Update: Hi, I have managed to have a custom ply file inference code on Mask3D model. You can check my fork if you are interested. Thank you.

@Khizar-BM Hi, thanks for your excellent script! Would you mind providing your cofig_base_instancde_segmentation.yaml and example mesh for this script?
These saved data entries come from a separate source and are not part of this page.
/-- A team (R98, R111, R117, R225-R229). -/
structure Team where
  id : Nat
  handle : W32
  grid : Nat
  teamNo : Nat
  gang : Nat
  rank : Nat
  /-- Teams of its gang (R118). -/
  gangSize : Nat
  /-- The core, or the lower core of the pair (R100). -/
  core : Nat
  asid : BitVec 16
  launch : Launch
  threads : List Thread
  groups : List Group
  barriers : List Barrier
  /-- k0 to k63, a map (R40). -/
  k : List (Nat × W32)
  /-- k registers that wait for a KLD (R49). -/
  kWait : List Nat
  /-- The scratchpad allocation, a map from byte offset (R115). -/
  spad : List Host.Cell
  dpf : W32
  wdog : W32
  /-- The DPF counter and the watchdog counter (R105, R106). -/
  dpfCount : Nat
  wdogCount : Nat
  /-- The running PC set: its threads, and the PC record and role at which it stands (R103). -/
  running : List Nat
  front : W64 × Nat × Nat
  /-- The model's own: the cycle at which the running set came to stand there, so that a thread that has issued since has left it. -/
  turned : Nat
  /-- Sets of threads that entered their next clause by fall-through from one bundle (R28). -/
  fell : List (List Nat)
  /-- CTXEVICT's mark (R226). -/
  marked : Bool
  /-- Save area: physical address and size (R227). -/
  saveArea : Option (Nat × Nat)
  removed : Bool
  /-- What removal saved of the timers: TMRCMP less CLOCK for each group that was armed (R173). -/
  timerLeft : List (Nat × Nat)
  rehearsal : Nat
  ringBase : W64
  ringSize : Nat
  /-- Draws taken under each tag (kind and TID), a map (R78). -/
  draws : List (Nat × Nat)
  /-- First accumulator row of its range (R246). -/
  accBase : Nat
  /-- Its Prompter context, 0 to 7, of the cluster (R251). -/
  ctx : Option Nat
  deriving DecidableEq, Repr

/-! ## Bundles and callee queues (06) -/

/-- A bundle that issues a clause (R101). -/
structure Bundle where
  id : Nat
  team : Nat
  /-- Port slot of its threads (R100). -/
  slot : Nat
  tids : List Nat
  /-- Index of the PC record that its threads were cast from; with their header and role it names the issuing PC set (R101, R138). -/
  start : Nat
  /-- Words of the clause it issues. -/
  count : Nat
  /-- The clause class (R20); the header's NG bit is spent at cast. -/
  cls : Nat
  /-- The cycle before which its first instruction does not issue: the header's stall (R29). -/
  notBefore : Nat
  /-- Its instruction could not issue when it last came up (R33, R34, R104). -/
  stalled : Bool
  deriving DecidableEq, Repr

/-- A callee queue (R108). -/
structure Callee where
  core : Nat
  team : Nat
  pc : W64
  idx : Nat
  role : Nat
  tids : List Nat
  order : Nat
  deriving DecidableEq, Repr

/-! ## Memory, directory and copies (18) -/

/-- An agent that may hold a copy of a line (R337, R349). -/
inductive Sharer where
  | l1 (core : Nat)
  | rdc (die : Nat)
  | control (n : Nat)
  /-- Network port (0) or storage port (1). -/
  | port (n : Nat)
  | host
  /-- The device's own agent for host lines (R349). -/
  | hostPort
  /-- Another device of the domain, which can hold a line of this one in M (R422, log 52). -/
  | device (n : Nat)
  deriving DecidableEq, Repr

/-- State of a copy (R343); `loose` is an untracked copy of a non-coherent access (R351). -/
inductive CopyState where
  | m | o | e | s
  /-- A subscription: format 0 BF16, 1 F16, 2 E4M3, 3 E5M2, and the update bit (R192). -/
  | p (fmt : Nat) (upd : Bool)
  | loose
  deriving DecidableEq, Repr

/-- One agent's copy of one line. -/
structure Copy where
  who : Sharer
  /-- Physical address of the line's first byte. -/
  line : Nat
  st : CopyState
  /-- The line, or under P(f) its rounded elements. -/
  data : List Byte
  deriving DecidableEq, Repr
Because I encountered few errors while running the script with 'python thescript.py' and with some minor changes to the script itself:

  1. I changed the datasets/ to egobody from scannet in cofig_base_instancde_segmentation.yaml because of this.
    hydra.errors.MissingConfigException: Could not load data/datasets/scannet.
    Available options:
        egobody
        synthetic_humans
  2. I tried it with built-in open3d armadillo_mesh.
  3. I commented out cfg.model.num_human_queries and cfg.model.num_parts_per_human_queries in get_model() because of this.
    omegaconf.errors.ConfigAttributeError: Key 'num_human_queries' is not in struct
        full_key: model.num_human_queries
        reference_type=Optional[Dict[Union[str, Enum], Any]]
        object_type=dict
  4. The key pred_human_logits is not in outputs, so I changed logits = outputs["pred_logits"].
    dict_keys(['pred_logits', 'pred_masks', 'aux_outputs', 'sampled_coords', 'backbone_features'])
    Traceback (most recent call last):
    File "/home/koala/Desktop/Human3D/myeval.py", line 290, in <module>
    labels = map_output_to_pointcloud(mesh, outputs, inverse_map)
    File "/home/koala/Desktop/Human3D/myeval.py", line 180, in map_output_to_pointcloud
    logits = outputs["pred_human_logits"]
    KeyError: 'pred_human_logits'

After doing so, the output mesh is empty and the print result of logits and masks are nans like this:

tensor([[nan, nan, nan,  ..., nan, nan, nan],
        [nan, nan, nan,  ..., nan, nan, nan],
        [nan, nan, nan,  ..., nan, nan, nan],
        ...,
        [nan, nan, nan,  ..., nan, nan, nan],
        [nan, nan, nan,  ..., nan, nan, nan],
        [nan, nan, nan,  ..., nan, nan, nan]])
tensor([[nan, nan, nan,  ..., nan, nan, nan],
        [nan, nan, nan,  ..., nan, nan, nan],
        [nan, nan, nan,  ..., nan, nan, nan],
        ...,
        [nan, nan, nan,  ..., nan, nan, nan],
        [nan, nan, nan,  ..., nan, nan, nan],
        [nan, nan, nan,  ..., nan, nan, nan]])
[0.] 

I am wondering what might go wrong? Thanks!